W gronie 17 osób obecnie wybranej rady nadzorczej spółdzielni jest sześć, które będą kontynuowały zasiadanie w radzie, pięć jest zupełnie nowych. Najwięcej głosów, bo 414, zdobył Krzysztof Jasiński. Dla części osób zaskoczeniem jest, że do rady nie dostał się Andrzej Łuczycki, za to wszedł Jan Pszczoła. Zebranie, które rozpoczęło się w środę o godz. 18 po po policzeniu głosów zakończyło się przed 6 rano w czwartek.
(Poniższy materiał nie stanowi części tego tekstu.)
-- ==== Sys2Proof/Tests/Slice0.lean ====
section
/-! SUPPORT. Tests: decoding of packets written out from spec/30_encoding.md R69 and the packet layout of log entry 3,
ill-formed operations and configurations, one transaction per test with the expected result taken from
spec/95_test_vectors.md (the vector is named in the docstring) or computed by hand from the rule named there, and for
every statement with hypotheses a witness that meets them. -/

namespace Sys2Proof.Tests

open Sys2Proof Sys2Proof.Machine

/-! ### Small states and observers -/

/-- REFCFG after POR with TSTRW holding 0xAABBCCDD (vectors RV1 to RV17, WV1 to WV19). -/
def withTstrw : State := setCell State.reset 0x300#32 0xAABBCCDD#32

/-- REFCFG after POR with CFGP holding 0x00123456 (vectors RV18 to RV20). -/
def withCfgp : State := setCell State.reset 0x340#32 0x00123456#32

/-- REFCFG after POR with TXREG holding 0x5A (vectors RV21 to RV25). -/
def withTxreg : State := setCell State.reset 0x330#32 0x5A#32

/-- REFCFG after POR with a received byte: RXREG 0x41, STA 1 (vectors RV26, RV27). -/
def withRxreg : State := setCell (setCell State.reset 0x310#32 0x41#32) 0x320#32 1#32

/-- The state after vectors AV1 to AV6: sources 5 and 9 raised at level 3, source 2 enabled at level 6. -/
def tied : State :=
  { State.reset with
    mem := [(0x010, 0x305#32), (0x040, 0x220#32), (0x0C0, 0x224#32), (0x140, 0x00180010#32), (0x150, 0xC00#32),
      (0x160, 0xE00#32), (0x340, 0x1200#32)]
    coreIpl := 3#3 }

/-- The same registers before any arbitration has published them. -/
def unpublished : State :=
  { tied with mem := writeMemory tied.mem 0x010 0#32, coreIpl := 0#3 }

/-- The block after a fatal error (R186). -/
def stopped : State := { State.reset with halted := true }

/-- Stage2-unlocked (R18). -/
def unlocked : State := { withTstrw with unlock := .stage2 }

/-- The first magic word was written (R151). -/
def halfUnlocked : State := { State.reset with unlock := .stage1 }

/-- Source 0 pending and enabled at level 0, with ARB_LEVEL0_WINS true: as vector BV3 has it. -/
def levelZeroWins : State :=
  { State.reset with
    cfg := { refCfg with arbLevel0Wins := true }
    mem := [(0x040, 1#32), (0x0C0, 1#32)] }

/-- RAISE 0 was received and not yet run (P1 step 3). -/
def received : State := { State.reset with inbox := [0x00000000000000000000000020#104] }

/-- The register whose view an address of REFCFG's window selects. -/
def regAt (a : Word) : Descriptor :=
  match busLookup refCfg a with
  | some (d, _) => d
  | none => refRow 0#32 "" .plain

def respOf (o : Host.Outcome State Fault Refusal) : Option Response :=
  match o with
  | .next s => some s.response
  | _ => none

def cellOf (o : Word) (r : Host.Outcome State Fault Refusal) : Option Word :=
  match r with
  | .next s => some (cell s o)
  | _ => none

def evOf (o : Host.Outcome State Fault Refusal) : Option (List Event) :=
  match o with
  | .next s => some s.events
  | _ => none

def unlockOf (o : Host.Outcome State Fault Refusal) : Option Unlock :=
  match o with
  | .next s => some s.unlock
  | _ => none

def countOf (o : Host.Outcome State Fault Refusal) : Option Nat :=
  match o with
  | .next s => some s.arbCount
  | _ => none

/-- The next state, or the reset state where there is none. -/
def nextOf (o : Host.Outcome State Fault Refusal) : State :=
  match o with
  | .next s => s
  | _ => State.reset

/-! ### Decoding: header, then the operand words from the second byte on -/

theorem test_decode_rdB : decode 0x00000000000000000000030100#104 = .ok (.rdB 0x301#32) := by decide

theorem test_decode_rdcB : decode 0x00000000000000000000034501#104 = .ok (.rdcB 0x345#32) := by decide

theorem test_decode_rdsB : decode 0x00000000000000000000034902#104 = .ok (.rdsB 0x349#32) := by decide

theorem test_decode_rdiB : decode 0x00000000000000000000034D03#104 = .ok (.rdiB 0x34D#32) := by decide

theorem test_decode_rdH : decode 0x00000000000000000000030204#104 = .ok (.rdH 0x302#32) := by decide

theorem test_decode_rdcH : decode 0x00000000000000000000034605#104 = .ok (.rdcH 0x346#32) := by decide

theorem test_decode_rdsH : decode 0x00000000000000000000030A06#104 = .ok (.rdsH 0x30A#32) := by decide

theorem test_decode_rdiH : decode 0x00000000000000000000034E07#104 = .ok (.rdiH 0x34E#32) := by decide

theorem test_decode_rdW : decode 0x00000000000000000000130008#104 = .ok (.rdW 0x1300#32) := by decide

theorem test_decode_rdcW : decode 0x00000000000000000000034409#104 = .ok (.rdcW 0x344#32) := by decide

theorem test_decode_rdsW : decode 0x0000000000000000000003380A#104 = .ok (.rdsW 0x338#32) := by decide

theorem test_decode_rdiW : decode 0x0000000000000000FFFFF34C0B#104 = .ok (.rdiW 0xFFFFF34C#32) := by decide

theorem test_decode_wrB : decode 0x00000000FFFFFF120000030110#104 = .ok (.wrB 0x301#32 0xFFFFFF12#32) := by decide

theorem test_decode_wrcB : decode 0x000000000000000F0000030511#104 = .ok (.wrcB 0x305#32 0xF#32) := by decide

theorem test_decode_wrsB : decode 0x00000000000000550000030B12#104 = .ok (.wrsB 0x30B#32 0x55#32) := by decide

theorem test_decode_wriB : decode 0x00000000000000FF0000030C13#104 = .ok (.wriB 0x30C#32 0xFF#32) := by decide

theorem test_decode_wrH : decode 0x00000000000012340000030214#104 = .ok (.wrH 0x302#32 0x1234#32) := by decide

theorem test_decode_wrcH : decode 0x000000000000FF000000030615#104 = .ok (.wrcH 0x306#32 0xFF00#32) := by decide

theorem test_decode_wrsH : decode 0x00000000000003030000030916#104 = .ok (.wrsH 0x309#32 0x303#32) := by decide

theorem test_decode_wriH : decode 0x000000000000FFFF0000030E17#104 = .ok (.wriH 0x30E#32 0xFFFF#32) := by decide

theorem test_decode_wrW : decode 0x00000000123456780000030018#104 = .ok (.wrW 0x300#32 0x12345678#32) := by decide

theorem test_decode_wrcW : decode 0x000000000000FFFF0000030419#104 = .ok (.wrcW 0x304#32 0xFFFF#32) := by decide

theorem test_decode_wrsW : decode 0x0000000000000022000003081A#104 = .ok (.wrsW 0x308#32 0x22#32) := by decide

theorem test_decode_wriW : decode 0x00000000FFFFFFFF0000030C1B#104 = .ok (.wriW 0x30C#32 0xFFFFFFFF#32) := by decide

theorem test_decode_raise : decode 0x00000000000000000000002720#104 = .ok (.raise 39#32) := by decide

theorem test_decode_clear : decode 0x00000000000000000000000921#104 = .ok (.clear 9#32) := by decide

theorem test_decode_push : decode 0x000000FF000000690000031022#104 = .ok (.push 0x310#32 0x69#32 0xFF#32) := by decide

theorem test_decode_por : decode 0x00000000000000000000000040#104 = .ok (.por) := by decide

theorem test_decode_arb : decode 0x00000000000000000000000041#104 = .ok (.arb) := by decide

theorem test_decode_fullreset : decode 0x00000000000000000000000142#104 = .ok (.fullreset .soft) := by decide

/-- SEL with width code 3 is "not a width" (R63). -/
theorem test_decode_rejects_width_code_3 :
    decode 0x0000000000000000000003000C#104 = .error .badWidth ∧
    decode 0x0000000000000000000003001F#104 = .error .badWidth := by decide

/-- PSEL 3, SSEL 3 (R64, R65) and port 3. -/
theorem test_decode_rejects_selector_3 :
    decode 0x00000000000000000000000023#104 = .error .notAnOperation ∧
    decode 0x00000000000000000000000043#104 = .error .notAnOperation ∧
    decode 0x00000000000000000000000060#104 = .error .notAnOperation := by decide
Układ sił w radzie to 12 osób popierających obecny zarząd spółdzielni i pięć zawiązanej kilka tygodni temu „Inicjatywy sąsiedzkiej”, która oczekiwała zmian. - Spółdzielnia wygrała to głosowanie, to zebranie. Przegrali wszyscy spółdzielcy. Na zebraniu pojawili się pracownicy spółdzielni mieszkaniowych z Łucznika, razem z prezesem Woźniakiem na czele, z „Naszego Domu”, z „Budowlanych”, z Michałowa i w grupie około 100 osobowej wsparli zarząd spółdzielni. Sądzę, że przesądzili o wyniku głosowania - mówi Krzysztof Bińkowski z „Inicjatywy sąsiedzkiej”, opozycyjnego obozu wobec zarządu spółdzielni.
Bińkowski twierdzi, że były próby fałszowania wyników w trakcie liczenia głosów. - Kiedy jeszcze nie było komisji mandatowo-skrutacyjnej dokonywali tego liczenia pracownicy spółdzielni. W poszczególnych sektorach wyniki liczone przez naszych kandydatów różniły się o 20,30 głosów. Mamy to nagrane na swoich aparatach telefonicznych i na wideo - przekonuje Bińkowski.
Walne zgromadzenie odbyło się bez udziału mediów. Nie było na to zgody członków zarządu.
Pierwsze posiedzenie nowo wybranej rady odbędzie się w piątek, 12 lipca. Wówczas zostanie wybrany przewodniczący i jego zastępcy.